- About this exercise
Show the lines below that contain the string "leaves".

- Entries shown
◆ ◆ ◆ ◆ ◆ ◆ ◆
-- ==== Sys2Proof/Proofs/ZoneTargets.lean ====
section
/-! PROOFS. What the claims of its bound zones, a manual setpoint or the failsafe ask of a channel, and what a resolution does in each state
(R73, R77 to R80, R85 to R95, R145). -/

namespace Sys2Proof.ZoneEvaluation

open Sys2Proof.Machine Sys2Proof.Claims Sys2Proof.BayLoop

/-! ## Claims by class (R77) -/

theorem any_class {cls : ClaimClass} {claims : List HandedClaim} :
    (claims.any fun h => decide (h.cls = cls)) = true ↔ ∃ h ∈ claims, h.cls = cls := by simp

theorem any_class_false {cls : ClaimClass} {claims : List HandedClaim} :
    (claims.any fun h => decide (h.cls = cls)) = false ↔ ∀ h ∈ claims, h.cls ≠ cls := by simp

theorem classOf_extract {claims : List HandedClaim} (h : ∃ g ∈ claims, g.cls = .extract) : classOf claims = .extract :=
  if_pos (any_class.mpr h)

theorem classOf_isolate {claims : List HandedClaim} (hno : ∀ g ∈ claims, g.cls ≠ .extract) (h : ∃ g ∈ claims, g.cls = .isolate) :
    classOf claims = .isolate := by
  rw [classOf, any_class_false.mpr hno, any_class.mpr h]
  rfl

theorem classOf_normal {claims : List HandedClaim} (h : ∀ g ∈ claims, g.cls = .normal) : classOf claims = .normal := by
  rw [classOf, no_class (by decide) h, no_class (by decide) h]
  rfl

theorem conflictOf_none {claims : List HandedClaim} (h : ∀ g ∈ claims, g.cls ≠ .extract) : conflictOf claims = none := by
  rw [conflictOf, any_class_false.mpr h]
  rfl

/-- The conflict is the lowest isolating zone, under an extracting one (R80). -/
theorem conflictOf_eq_some {claims : List HandedClaim} {z : Nat} : conflictOf claims = some z ↔
    (∃ h ∈ claims, h.cls = .extract) ∧ (∃ h ∈ claims, h.cls = .isolate ∧ h.zone = z)
      ∧ ∀ h ∈ claims, h.cls = .isolate → z ≤ h.zone := by
  by_cases hextract : ∃ h ∈ claims, h.cls = .extract
  · have hmin : conflictOf claims = ((claims.filter fun h => decide (h.cls = .isolate)).map HandedClaim.zone).min? :=
      if_pos (any_class.mpr hextract)
    rw [hmin, List.min?_eq_some_iff]
    simp only [List.mem_map, List.mem_filter, decide_eq_true_eq, and_assoc, forall_exists_index, and_imp, hextract, true_and]
    refine and_congr_right fun _ => ⟨fun h g hg hcls => h _ g hg hcls rfl, ?_⟩
    rintro h _ g hg hcls rfl
    exact h g hg hcls
  · have hnone : conflictOf claims = none := conflictOf_none fun g hg hcls => hextract ⟨g, hg, hcls⟩
    simp [hnone, hextract]

theorem conflictOf_ne_none {claims : List HandedClaim} : conflictOf claims ≠ none ↔
    (∃ h ∈ claims, h.cls = .extract) ∧ ∃ h ∈ claims, h.cls = .isolate := by
  rw [Option.ne_none_iff_exists']
  constructor
  · rintro ⟨z, hz⟩
    obtain ⟨hextract, ⟨h, hh, hcls, -⟩, -⟩ := conflictOf_eq_some.mp hz
    exact ⟨hextract, h, hh, hcls⟩
  · rintro ⟨hextract, h, hh, hcls⟩
    have hmin : conflictOf claims = ((claims.filter fun h => decide (h.cls = .isolate)).map HandedClaim.zone).min? :=
      if_pos (any_class.mpr hextract)
    rw [hmin, ← Option.isSome_iff_exists, List.isSome_min?_iff]
    exact List.ne_nil_of_mem (List.mem_map_of_mem (List.mem_filter.mpr ⟨hh, decide_eq_true hcls⟩))

/-! ## Demands (R78, R145) -/

theorem largest_eq {l : List Nat} {v : Nat} (hle : ∀ w ∈ l, w ≤ v) (hmem : v = 0 ∨ v ∈ l) : largest l = v := by
  refine le_antisymm ?_ ?_
  · rcases largest_mem l with hzero | hin
    · omega
    · exact hle _ hin
  · rcases hmem with rfl | hin
    · exact Nat.zero_le _
    · exact le_largest hin

theorem demand_of_failsafe {s : State} (hm : s.mode = .blank ∨ s.mode = .loading) (c : Channel) :
    s.demand c = if s.latches = [] then ⟨.normal, 0, none⟩ else ⟨.extract, 100, none⟩ := by
  unfold State.demand
  rw [if_pos ((failsafe_iff s).mpr hm), anyLatch_eq]
  simp only [decide_eq_true_eq, ne_eq, ite_not]

theorem demand_of_claims {s : State} (hm : s.mode = .run ∨ s.mode = .manual) (c : Channel) : s.demand c =
    ⟨classOf (s.boundClaims c.number), wantOf s.mode c (s.boundClaims c.number), conflictOf (s.boundClaims c.number)⟩ := by
  have hf : s.failsafe = false := by
    rw [State.failsafe, (scheduled_iff s.mode).mpr hm]
    rfl
  unfold State.demand
  rw [if_neg (by rw [hf]; decide)]

section
variable {mode : Mode} {c : Channel} {claims : List HandedClaim}

theorem wantOf_extract (h : classOf claims = .extract) :
    wantOf mode c claims = max c.record.min (largest (speedsOf .extract claims)) := by
  simp only [wantOf, h, Nat.max_def]

theorem wantOf_isolate (h : classOf claims = .isolate) : wantOf mode c claims = 0 := by simp only [wantOf, h]

theorem wantOf_manual (h : classOf claims = .normal) : wantOf .manual c claims = c.record.clip (c.manual.getD 0) := by
  simp only [wantOf, h]

theorem wantOf_run (h : classOf claims = .normal) : wantOf .run c claims = c.record.clip (largest (speedsOf .normal claims)) := by
  simp only [wantOf, h]

/-- An extracting channel is asked for the largest speed claimed, at least its minimum (R78). -/
theorem wantOf_extract_bounds (h : classOf claims = .extract) :
    c.record.min ≤ wantOf mode c claims ∧ (∀ v ∈ speedsOf .extract claims, v ≤ wantOf mode c claims)
      ∧ (wantOf mode c claims = c.record.min ∨ wantOf mode c claims ∈ speedsOf .extract claims) := by
  rw [wantOf_extract h]
  refine ⟨le_max_left .., fun v hv => (le_largest hv).trans (le_max_right ..), ?_⟩
  rcases largest_mem (speedsOf .extract claims) with hzero | hin
  · exact .inl (by rw [hzero, Nat.max_zero])
  · rcases max_choice c.record.min (largest (speedsOf .extract claims)) with heq | heq
    · exact .inl heq
    · exact .inr (by rw [heq]; exact hin)

end

theorem clip_eq (r : FanRecord) (v : Nat) : r.clip v = if v = 0 then 0 else min r.max (max r.min v) := rfl

/-! ## The rule of each state (R85 to R95) -/

section
variable {c : Channel}

theorem applyTarget_sync (h : c.state = .sync) : applyTarget c = .quiet c := by simp only [applyTarget, h]

theorem applyTarget_off (h : c.state = .off) :
    applyTarget c = if 0 < c.target ∧ c.holding = false then startSequence c else .quiet c := by simp only [applyTarget, h]

theorem applyTarget_waiting (h : c.state = .opening ∨ c.state = .queued) :
    applyTarget c = if c.target = 0 then enterOff c else .quiet c := by
  rcases h with h | h <;> simp only [applyTarget, h]

theorem applyTarget_turning (h : c.state = .starting ∨ c.state = .running) :
    applyTarget c = if c.target = 0 then enterStopping c else .quiet (c.setImage c.target .opn) := by
  rcases h with h | h <;> simp only [applyTarget, h]

theorem applyTarget_stopping (h : c.state = .stopping) : applyTarget c =
    if c.target = 0 then .quiet c
    else if c.holding then .quiet { c.setImage c.target .opn with state := .starting, coast := none }
    else enterQueued c := by simp only [applyTarget, h]

theorem applyTarget_fault (h : c.state = .fault) : applyTarget c = .quiet (if c.cls = .isolate then c.setImage 0 .close else c) := by
  simp only [applyTarget, h]

theorem applyTarget_lost (h : c.state = .lost) : applyTarget c =
    if c.cls = .isolate then .quiet (c.setImage 0 .close)
    else if c.target = 0 then .quiet (c.setSetpoint 0)
    else if 0 < (c.command.map Image.setpoint).getD 0 then .quiet (c.setSetpoint c.target)
    else .quiet c := by simp only [applyTarget, h]

/-- A channel without a target stays in OFF once it is there. -/
theorem enterOff_untargeted (h : c.target = 0) : enterOff c =
    ⟨{ c.setImage 0 .close with state := .off, faultCause := none, damper := none, coast := none },
      [.fanState c.number .off c.state], c.leaves⟩ := by
  have hidle : ¬ (0 < c.target ∧ c.holding = false) := fun hstart => by omega
  have hoff : enterOff c = Eff.andThen
      ⟨{ c.setImage 0 .close with state := .off, faultCause := none, damper := none, coast := none },
        [.fanState c.number .off c.state], c.leaves⟩
      fun d => if 0 < d.target ∧ d.holding = false then startSequence d else .quiet d := rfl
  rw [hoff, Eff.andThen]
  dsimp only
  rw [if_neg (c := 0 < (c.setImage 0 .close).target ∧ (c.setImage 0 .close).holding = false) hidle]
  simp [Eff.quiet]

end

/-! ## Resolutions -/

section
variable {silent : Bool} {d : Demand} {c e : Channel} {ns : List NoticeBody} {qs : List QueueChange}

theorem queueMove_none (h : c.state ≠ .queued ∨ e.state ≠ .queued) : queueMove c e = [] :=
  if_neg fun ⟨hc, he, _⟩ => h.elim (fun hne => hne hc) fun hne => hne he

theorem queueMove_stay (hc : c.state = .queued) (he : e.state = .queued) : queueMove c e =
    if (c.cls = .extract ↔ e.cls = .extract) then [] else [.move e.number e.cls.queueClass] := by
  have hclass : (c.cls.queueClass ≠ e.cls.queueClass) ↔ ¬ (c.cls = .extract ↔ e.cls = .extract) := by
    cases c.cls <;> cases e.cls <;> decide
  unfold queueMove
  simp only [hc, he, true_and, hclass, ite_not]

/-- A resolution that moves class or target, by what the rule of the channel's state does. -/
theorem resolve_to (hmoved : ¬ (c.cls = d.cls ∧ c.target = if c.state = .fault then 0 else d.want))
    (happly : applyTarget (demanded d c) = ⟨e, ns, qs⟩) (hmove : queueMove c e = []) :
    resolve silent d c = ⟨e, conflictNotice silent d c ++ ns, qs⟩ := by
  rw [resolve_moved silent hmoved, happly, hmove, List.append_nil]

/-- A resolution of a channel that stays in QUEUED moves its entry with its class alone (R113). -/
theorem resolve_waits (h : c.state = .queued) (hmoved : ¬ (c.cls = d.cls ∧ c.target = if c.state = .fault then 0 else d.want))
    (happly : applyTarget (demanded d c) = .quiet (demanded d c)) : resolve silent d c = ⟨demanded d c, conflictNotice silent d c ++ [],
      if (c.cls = .extract ↔ d.cls = .extract) then [] else [.move c.number d.cls.queueClass]⟩ := by
  have hmove : queueMove c (demanded d c) = if (c.cls = .extract ↔ d.cls = .extract) then [] else [.move c.number d.cls.queueClass] :=
    queueMove_stay h h
  rw [resolve_moved silent hmoved, happly, Eff.quiet, hmove, List.nil_append]

theorem demanded_target (h : c.state ≠ .fault) : (demanded d c).target = d.want := if_neg h

theorem demanded_damper (d : Demand) (c : Channel) : (demanded d c).command.map Image.damper = c.command.map Image.damper := by
  unfold demanded
  rw [Option.map_map]
  rfl

theorem demanded_setpoint (d : Demand) (c : Channel) : (demanded d c).command.map Image.setpoint = c.command.map Image.setpoint := by
  unfold demanded
  rw [Option.map_map]
  rfl

end

/-! ## What O48 states of demands and of resolutions -/

/-- The demand of a channel by the claims of its bound zones. -/
theorem demand_cases {s : State} (hm : s.mode = .run ∨ s.mode = .manual) (c : Channel) :
    let claims := s.boundClaims c.number
    ((∃ h ∈ claims, h.cls = .extract) → (s.demand c).cls = .extract
      ∧ c.record.min ≤ (s.demand c).want ∧ (∀ v ∈ speedsOf .extract claims, v ≤ (s.demand c).want)
      ∧ ((s.demand c).want = c.record.min ∨ (s.demand c).want ∈ speedsOf .extract claims))
    ∧ ((∀ h ∈ claims, h.cls ≠ .extract) → (∃ h ∈ claims, h.cls = .isolate) → s.demand c = ⟨.isolate, 0, none⟩)
    ∧ ((∀ h ∈ claims, h.cls = .normal) →
      (s.mode = .manual → s.demand c = ⟨.normal, c.record.clip (c.manual.getD 0), none⟩)
      ∧ (s.mode = .run → ∀ v, (∀ w ∈ speedsOf .normal claims, w ≤ v) → (v = 0 ∨ v ∈ speedsOf .normal claims) →
          s.demand c = ⟨.normal, c.record.clip v, none⟩))
    ∧ ((s.demand c).conflict ≠ none ↔ (∃ h ∈ claims, h.cls = .extract) ∧ ∃ h ∈ claims, h.cls = .isolate)
    ∧ ∀ z, (s.demand c).conflict = some z ↔ (∃ h ∈ claims, h.cls = .extract)
        ∧ (∃ h ∈ claims, h.cls = .isolate ∧ h.zone = z) ∧ ∀ h ∈ claims, h.cls = .isolate → z ≤ h.zone := by
  dsimp only
  rw [demand_of_claims hm]
  refine ⟨fun hextract => ?_, fun hno hisolate => ?_, fun hnormal => ⟨fun hmanual => ?_, fun hrun v hle hmem => ?_⟩,
    conflictOf_ne_none, fun z => conflictOf_eq_some⟩
  · exact ⟨classOf_extract hextract, wantOf_extract_bounds (classOf_extract hextract)⟩
  · have hcls := classOf_isolate hno hisolate
    rw [wantOf_isolate hcls, hcls, conflictOf_none hno]
  · have hcls := classOf_normal hnormal
    rw [hmanual, wantOf_manual hcls, hcls, conflictOf_none fun g hg => by rw [hnormal g hg]; decide]
  · have hcls := classOf_normal hnormal
    rw [hrun, wantOf_run hcls, hcls, largest_eq hle hmem, conflictOf_none fun g hg => by rw [hnormal g hg]; decide]

/-! ## What each state does with a demand -/

section
variable {d : Demand} {c : Channel}

theorem demanded_off (h : c.state = .off) : applyTarget (demanded d c) =
    if 0 < d.want ∧ c.holding = false then startSequence (demanded d c) else .quiet (demanded d c) := by
  rw [applyTarget_off (c := demanded d c) h, demanded_target (by rw [h]; decide)]
  rfl

theorem demanded_off_stays (h : c.state = .off) (hidle : d.want = 0 ∨ c.holding = true) :
    applyTarget (demanded d c) = .quiet (demanded d c) := by
  rw [demanded_off h, if_neg]
  rintro ⟨hwant, hfree⟩
  rcases hidle with hnone | hholding
  · omega
  · exact absurd (hholding.symm.trans hfree) (by decide)

theorem demanded_off_queues (h : c.state = .off) (hwant : 0 < d.want) (hfree : c.holding = false)
    (hopen : c.report.map Report.damper = some .opn) : applyTarget (demanded d c) = enterQueued (demanded d c) := by
  rw [demanded_off h, if_pos ⟨hwant, hfree⟩]
  exact if_pos hopen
◆ ◆ ◆ ◆ ◆ ◆ ◆
- The answer
      [.fanState c.number .off c.state], c.leaves⟩ := by
        [.fanState c.number .off c.state], c.leaves⟩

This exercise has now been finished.